• [ABOUT THIS EXERCISE]: The answer should consist of every line in the material below that has the word "toInt".

• [DATA]:
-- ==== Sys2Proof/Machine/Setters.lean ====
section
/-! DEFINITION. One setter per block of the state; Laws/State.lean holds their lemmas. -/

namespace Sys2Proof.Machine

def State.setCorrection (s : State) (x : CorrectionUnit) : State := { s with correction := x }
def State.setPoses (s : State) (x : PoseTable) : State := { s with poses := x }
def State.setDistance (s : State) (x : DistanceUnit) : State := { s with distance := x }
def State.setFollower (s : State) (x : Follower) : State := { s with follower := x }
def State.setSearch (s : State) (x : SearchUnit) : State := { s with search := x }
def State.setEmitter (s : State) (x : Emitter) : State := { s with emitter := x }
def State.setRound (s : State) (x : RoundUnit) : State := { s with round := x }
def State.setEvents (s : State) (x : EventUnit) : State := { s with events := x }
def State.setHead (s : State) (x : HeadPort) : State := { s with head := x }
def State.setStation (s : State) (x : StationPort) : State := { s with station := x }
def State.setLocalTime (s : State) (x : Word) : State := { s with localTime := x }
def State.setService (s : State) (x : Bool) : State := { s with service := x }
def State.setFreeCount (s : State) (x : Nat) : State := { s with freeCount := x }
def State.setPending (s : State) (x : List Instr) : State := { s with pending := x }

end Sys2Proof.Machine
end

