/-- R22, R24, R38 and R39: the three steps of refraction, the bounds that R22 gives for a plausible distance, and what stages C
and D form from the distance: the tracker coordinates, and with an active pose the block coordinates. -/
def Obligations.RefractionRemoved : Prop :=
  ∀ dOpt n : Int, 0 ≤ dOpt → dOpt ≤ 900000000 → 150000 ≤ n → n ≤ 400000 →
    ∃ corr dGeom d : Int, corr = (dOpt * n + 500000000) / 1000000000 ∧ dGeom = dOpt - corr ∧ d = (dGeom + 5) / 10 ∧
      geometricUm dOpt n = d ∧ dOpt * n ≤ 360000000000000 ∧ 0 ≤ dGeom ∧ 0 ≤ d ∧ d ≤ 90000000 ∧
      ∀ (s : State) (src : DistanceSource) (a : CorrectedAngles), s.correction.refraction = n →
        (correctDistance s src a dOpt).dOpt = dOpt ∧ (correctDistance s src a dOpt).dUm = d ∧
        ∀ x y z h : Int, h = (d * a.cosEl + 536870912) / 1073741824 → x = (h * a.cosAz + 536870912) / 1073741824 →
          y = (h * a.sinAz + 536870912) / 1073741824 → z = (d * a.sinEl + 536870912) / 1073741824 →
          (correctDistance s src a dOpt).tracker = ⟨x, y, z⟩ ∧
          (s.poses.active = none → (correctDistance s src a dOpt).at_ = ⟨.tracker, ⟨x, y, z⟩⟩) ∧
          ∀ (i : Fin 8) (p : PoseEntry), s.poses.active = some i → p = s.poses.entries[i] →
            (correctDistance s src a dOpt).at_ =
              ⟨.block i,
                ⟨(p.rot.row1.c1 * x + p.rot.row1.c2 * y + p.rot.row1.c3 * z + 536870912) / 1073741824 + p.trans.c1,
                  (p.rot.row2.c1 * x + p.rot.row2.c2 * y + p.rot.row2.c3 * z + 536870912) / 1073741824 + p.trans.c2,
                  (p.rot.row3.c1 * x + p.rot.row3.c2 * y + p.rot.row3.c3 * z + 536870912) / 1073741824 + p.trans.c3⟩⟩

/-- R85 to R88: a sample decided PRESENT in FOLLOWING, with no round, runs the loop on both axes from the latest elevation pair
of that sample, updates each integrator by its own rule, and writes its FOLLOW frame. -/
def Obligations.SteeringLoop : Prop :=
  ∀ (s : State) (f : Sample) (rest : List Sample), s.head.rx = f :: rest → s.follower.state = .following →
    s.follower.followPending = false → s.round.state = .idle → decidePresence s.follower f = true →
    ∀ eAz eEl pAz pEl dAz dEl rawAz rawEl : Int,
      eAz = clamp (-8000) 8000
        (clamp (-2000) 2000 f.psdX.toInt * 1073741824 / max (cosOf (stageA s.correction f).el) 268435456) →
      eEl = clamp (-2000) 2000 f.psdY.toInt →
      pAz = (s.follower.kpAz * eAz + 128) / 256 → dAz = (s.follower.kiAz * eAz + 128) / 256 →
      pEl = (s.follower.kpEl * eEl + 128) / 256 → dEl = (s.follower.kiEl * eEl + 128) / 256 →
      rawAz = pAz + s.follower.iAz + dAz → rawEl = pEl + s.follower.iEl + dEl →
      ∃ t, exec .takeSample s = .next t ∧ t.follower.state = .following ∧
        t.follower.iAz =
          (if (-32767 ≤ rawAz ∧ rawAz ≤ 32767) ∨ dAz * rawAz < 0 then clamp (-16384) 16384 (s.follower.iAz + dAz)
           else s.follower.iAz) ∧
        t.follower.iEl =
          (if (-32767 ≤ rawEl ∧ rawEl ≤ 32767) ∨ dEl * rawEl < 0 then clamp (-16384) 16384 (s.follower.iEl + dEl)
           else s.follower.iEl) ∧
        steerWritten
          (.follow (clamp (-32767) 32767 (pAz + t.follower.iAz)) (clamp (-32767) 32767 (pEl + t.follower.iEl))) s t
* * *
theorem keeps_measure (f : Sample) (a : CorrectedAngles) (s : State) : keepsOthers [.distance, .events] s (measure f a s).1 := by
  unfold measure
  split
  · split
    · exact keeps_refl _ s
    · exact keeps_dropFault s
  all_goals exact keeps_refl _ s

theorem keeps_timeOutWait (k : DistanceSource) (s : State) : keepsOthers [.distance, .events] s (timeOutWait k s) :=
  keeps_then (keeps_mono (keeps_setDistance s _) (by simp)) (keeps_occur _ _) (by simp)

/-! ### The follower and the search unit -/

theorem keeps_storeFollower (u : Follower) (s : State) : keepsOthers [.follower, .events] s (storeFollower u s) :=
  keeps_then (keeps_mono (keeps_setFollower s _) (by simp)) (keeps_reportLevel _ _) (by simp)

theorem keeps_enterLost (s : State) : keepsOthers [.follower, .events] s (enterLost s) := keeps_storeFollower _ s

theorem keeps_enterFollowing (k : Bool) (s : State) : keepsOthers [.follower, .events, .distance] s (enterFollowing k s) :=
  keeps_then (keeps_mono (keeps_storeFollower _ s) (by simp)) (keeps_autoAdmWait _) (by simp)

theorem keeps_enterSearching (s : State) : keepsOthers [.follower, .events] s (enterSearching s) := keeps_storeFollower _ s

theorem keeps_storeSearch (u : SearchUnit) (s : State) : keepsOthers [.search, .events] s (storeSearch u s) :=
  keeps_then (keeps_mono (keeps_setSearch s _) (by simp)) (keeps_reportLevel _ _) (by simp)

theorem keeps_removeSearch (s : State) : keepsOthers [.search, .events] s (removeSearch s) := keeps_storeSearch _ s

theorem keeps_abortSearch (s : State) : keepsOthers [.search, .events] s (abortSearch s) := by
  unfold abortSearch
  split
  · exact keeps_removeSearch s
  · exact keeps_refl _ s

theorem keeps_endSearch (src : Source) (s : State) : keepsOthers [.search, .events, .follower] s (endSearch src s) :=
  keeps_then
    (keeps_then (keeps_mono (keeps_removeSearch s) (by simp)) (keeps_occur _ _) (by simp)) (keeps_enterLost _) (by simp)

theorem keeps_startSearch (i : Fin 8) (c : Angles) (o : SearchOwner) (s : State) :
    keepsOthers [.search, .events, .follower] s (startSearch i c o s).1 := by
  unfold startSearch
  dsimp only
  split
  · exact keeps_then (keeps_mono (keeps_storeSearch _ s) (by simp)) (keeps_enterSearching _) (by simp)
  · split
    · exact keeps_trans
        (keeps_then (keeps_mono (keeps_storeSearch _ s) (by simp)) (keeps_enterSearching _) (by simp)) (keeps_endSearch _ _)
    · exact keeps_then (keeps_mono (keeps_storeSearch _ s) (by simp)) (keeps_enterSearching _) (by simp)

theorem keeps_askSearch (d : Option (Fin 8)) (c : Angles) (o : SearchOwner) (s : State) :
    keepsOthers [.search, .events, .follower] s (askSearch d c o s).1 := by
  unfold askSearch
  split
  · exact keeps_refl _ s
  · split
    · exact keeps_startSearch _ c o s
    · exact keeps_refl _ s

• [RESPONSE]:
        (clamp (-2000) 2000 f.psdX.toInt * 1073741824 / max (cosOf (stageA s.correction f).el) 268435456) →
      eEl = clamp (-2000) 2000 f.psdY.toInt →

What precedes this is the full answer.